-- ==== Sys2Proof/Tests/Witnesses.lean ====
section
/-! SUPPORT. For every statement with hypotheses, concrete states and operands that meet them together. -/
namespace Sys2Proof.Tests
set_option Elab.async false
open Sys2Proof.Machine Sys2Proof.Safety Sys2Proof.Spec

/-! ## Encoding and the step -/

theorem test_meets_EncodeThenDecode : ∃ w, encode (.iaddi ⟨true, 127, 127, 0x3FF⟩) = some w ∧
    (Instr.iaddi ⟨true, 127, 127, 0x3FF⟩).illegal = none := ⟨_, rfl, rfl⟩

theorem test_meets_StepRunsDecoded : ∃ t : State, base.agenda = [] ∧ base.cur.live = true ∧ base.cur.pend = [] ∧
    base.streak < Config.turnUnits ∧ base.turnsOf base.cur = [base.cur] ∧ exec (.nop ⟨false⟩) base = .next t ∧ t ≠ base :=
  ⟨(after (exec (.nop ⟨false⟩) base)).getD base, by decide +kernel, by decide +kernel, by decide +kernel, by decide +kernel,
    by decide +kernel, after_eq (by decide +kernel), by decide +kernel⟩

theorem test_meets_StepRunsDecoded_fetch : base.fetchInstr base.cur = .ok (.nop ⟨false⟩) := by rfl

/-! ## Registers, masks and status -/

theorem test_meets_IntegerResults : ∃ r, integerRule (.imad ⟨false, 127, 0, 126⟩) = some r ∧ mayRun r.kind base ∧ r.ready base :=
  ⟨_, rfl, by unfold mayRun; decide +kernel, by unfold LaneRule.ready rowsFree; decide +kernel⟩

/-- Without an active lane, and with one lane of a register whose tag must become G. -/
theorem test_meets_IntegerResults_lanes : ∃ r, integerRule (.iadd ⟨false, 1, 2, 3⟩) = some r ∧ r.ready (nobody base) ∧
    (nobody base).cur.act = 0 ∧ r.ready (lone 127 base) ∧ (lone 127 base).cur.act ≠ 0 ∧ (lone 127 base).cur.act ≠ allLanes :=
  ⟨_, rfl, by unfold LaneRule.ready rowsFree; decide +kernel, by decide +kernel, by unfold LaneRule.ready rowsFree; decide +kernel,
    by decide +kernel⟩

theorem test_meets_GangResults : ∃ r, gangRule base (.vxsh ⟨false, 9, 8, 7⟩) = some r ∧ mayRun r.kind base ∧ r.ready base :=
  ⟨_, rfl, by unfold mayRun; decide +kernel, by unfold LaneRule.ready rowsFree; decide +kernel⟩

theorem test_meets_MaskResults : ∃ r, maskResult (.icmpD ⟨false, 7, 9, 4, 126⟩) = some r ∧ mayRun vectorUnit base ∧ r.ready base :=
  ⟨_, rfl, by unfold mayRun; decide +kernel, by unfold MaskRule.ready; decide +kernel⟩

theorem test_meets_StatusResults : ∃ r, statusRule (.mts ⟨false, 1, 0, 7⟩) = some r ∧ mayRun r.kind base ∧ r.needs base :=
  ⟨_, rfl, by unfold mayRun; decide +kernel, by
    have h : base.cur.flights = [] := by decide +kernel
    exact ⟨by unfold uniformReady; decide +kernel, fun _ => by simp [lateQuiet, h]⟩⟩

/-- A frame of eight registers lacks v8; v3 waits for a load; `pmap` in user mode. -/
def shortFrame (s : State) : State := onGang s fun g => g.modTop fun f => { f with regs := f.regs.take 8 }
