/-- Whether the condition of a prefix holds (10_state.md R28). -/
def State.guardHolds (s : State) : Option Guard → Bool
  | none => true
  | some g => prefixHolds (Config.freeCond s.freeCtr) g.cond (s.getCr g.cr)

/-- Exception 2 at decode (60_exceptions.md R604, 30_encoding.md R157, R158; log 51). -/
def State.illegal (s : State) (n : Need) (g : Option Guard) : Bool :=
  (!s.psr.il && (n.only32 || g.isSome)) || (s.psr.um && n.su)

/-- The step template (40_integer_arithmetic.md R304, 60_exceptions.md R615): a control transfer in a slot is refused
(70_reset_and_hazards.md R712; log 16); the decode checks; a false condition leaves everything but the pc (log 46);
else the body. -/
def run (n : Need) (g : Option Guard) (s : State) (body : State → Res) : Host.Outcome State Fault Refusal :=
  if n.control && s.ptarget.isSome then .refused .controlInSlot
  else if s.illegal n g then takeException s 2#8
  else if s.guardHolds g then finish s (body s.begin)
  else .next (s.retire s.begin)

/-! ### Control-transfer targets (43_branch.md R391) -/

/-- The base of PC-relative targets: the address of the slot, `pc + len`. -/
def State.slot (s : State) : Int := (s.ahead 1 : Int)

/-- The exception the target `t` of a taken transfer raises, in the order 4, 3, 9 (43_branch.md R391). -/
def State.targetFault (s : State) (pcrel : Bool) (t : Int) : Option (BitVec 8) :=
  if pcrel && (decide (t < 0) || decide (4294967295 < t)) then some 4#8
  else if t % (s.len : Int) ≠ 0 then some 3#8
  else if s.psr.um && !s.iallowed t.toNat then some 9#8
  else none

/-- `take` (43_branch.md R391): the target is checked and becomes pending; then `k`. -/
def State.take (s : State) (pcrel : Bool) (t : Int) (k : State → State) : Res :=
  match s.targetFault pcrel t with
  | some code => .exc code
  | none => .ok (k { s with ptarget := some (BitVec.ofInt 32 t) })

/-! ### Units with mandatory nops (49_miscellaneous.md R533) -/

/-- Whether a fetchable `nop` stands `j` instructions after the pc. -/
def State.nopAt (s : State) (j : Nat) : Bool :=
  decide (s.ahead j < wordCount) && (!s.psr.um || s.iallowed (s.ahead j)) &&
    (match Imem.lookup s.imem (s.ahead j) with
     | some w => decide (w.mode = s.mode) && decide (w.instr = .nop s.mode)
     | none => false)

/-- `unit(I, k)`: the next `k` instructions must be `nop`s (49_miscellaneous.md R533, U17; log 18). -/
def State.withNops (s : State) (k : Nat) (r : Res) : Res :=
  if (List.range k).all (fun j => s.nopAt (j + 1)) then r else .refuse .nopMissing

end Sys2Proof.Machine
end

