-- ==== Sys2Proof/Machine/Shift.lean ====
section
/-! DEFINITION. Shifts (46_shift.md R440 to R449). -/

namespace Sys2Proof.Machine

/-- The amount of a register form (R440): the six low bits, at most 32. -/
def amount (v : Word) : Nat := min (v.extractLsb' 0 6).toNat 32

/-- The amount of an immediate form: above 32 it is 32, as for a register (30_encoding.md R153). -/
def immAmount (i : Int) : Nat := min i.toNat 32

/-- `a` shifted left by `p` to `d`, the flags to C0 (R441). -/
def sllTo (d : Fin 32) (a : Word) (p : Nat) (t : State) : Res :=
  .ok ((t.wr d (a <<< p)).setCr 0 (sllFlags (Config.freeCarry t.freeCtr) a p))

/-- `sll` (R444). -/
def execSll (o : OpsRR) (s : State) : Host.Outcome State Fault Refusal :=
  run {} o.guard s fun t => sllTo o.dest (t.rd o.first) (amount (t.rd o.second)) t

/-- `slli` (R445). -/
def execSlli (o : OpsRI) (s : State) : Host.Outcome State Fault Refusal :=
  run {} o.guard s fun t => sllTo o.dest (t.rd o.src) (immAmount o.imm) t

/-- `sra` (R446). -/
def execSra (o : OpsRR) (s : State) : Host.Outcome State Fault Refusal :=
  regOp o s fun a b => a.sshiftRight (amount b)

/-- `srai` (R447). -/
def execSrai (o : OpsRI) (s : State) : Host.Outcome State Fault Refusal :=
  immOp o s fun a => a.sshiftRight (immAmount o.imm)

/-- `srl` (R448). -/
def execSrl (o : OpsRR) (s : State) : Host.Outcome State Fault Refusal :=
  regOp o s fun a b => a >>> amount b

/-- `srli` (R449). -/
def execSrli (o : OpsRI) (s : State) : Host.Outcome State Fault Refusal :=
  immOp o s fun a => a >>> immAmount o.imm

end Sys2Proof.Machine
end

• _The problem_:
Reproduce the records above exactly, from the first line to the line that holds "theorem test_meets_IntegerResults_lanes : ∃", inclusive, and omit everything after it.

• _Written response_:
-- ==== Sys2Proof/Tests/Witnesses.lean ====
section
/-! SUPPORT. For every statement with hypotheses, concrete states and operands that meet them together. -/
namespace Sys2Proof.Tests
set_option Elab.async false
open Sys2Proof.Machine Sys2Proof.Safety Sys2Proof.Spec

/-! ## Encoding and the step -/

theorem test_meets_EncodeThenDecode : ∃ w, encode (.iaddi ⟨true, 127, 127, 0x3FF⟩) = some w ∧
    (Instr.iaddi ⟨true, 127, 127, 0x3FF⟩).illegal = none := ⟨_, rfl, rfl⟩

theorem test_meets_StepRunsDecoded : ∃ t : State, base.agenda = [] ∧ base.cur.live = true ∧ base.cur.pend = [] ∧
    base.streak < Config.turnUnits ∧ base.turnsOf base.cur = [base.cur] ∧ exec (.nop ⟨false⟩) base = .next t ∧ t ≠ base :=
  ⟨(after (exec (.nop ⟨false⟩) base)).getD base, by decide +kernel, by decide +kernel, by decide +kernel, by decide +kernel,
    by decide +kernel, after_eq (by decide +kernel), by decide +kernel⟩

theorem test_meets_StepRunsDecoded_fetch : base.fetchInstr base.cur = .ok (.nop ⟨false⟩) := by rfl

/-! ## Registers, masks and status -/

theorem test_meets_IntegerResults : ∃ r, integerRule (.imad ⟨false, 127, 0, 126⟩) = some r ∧ mayRun r.kind base ∧ r.ready base :=
  ⟨_, rfl, by unfold mayRun; decide +kernel, by unfold LaneRule.ready rowsFree; decide +kernel⟩

/-- Without an active lane, and with one lane of a register whose tag must become G. -/
theorem test_meets_IntegerResults_lanes : ∃ r, integerRule (.iadd ⟨false, 1, 2, 3⟩) = some r ∧ r.ready (nobody base) ∧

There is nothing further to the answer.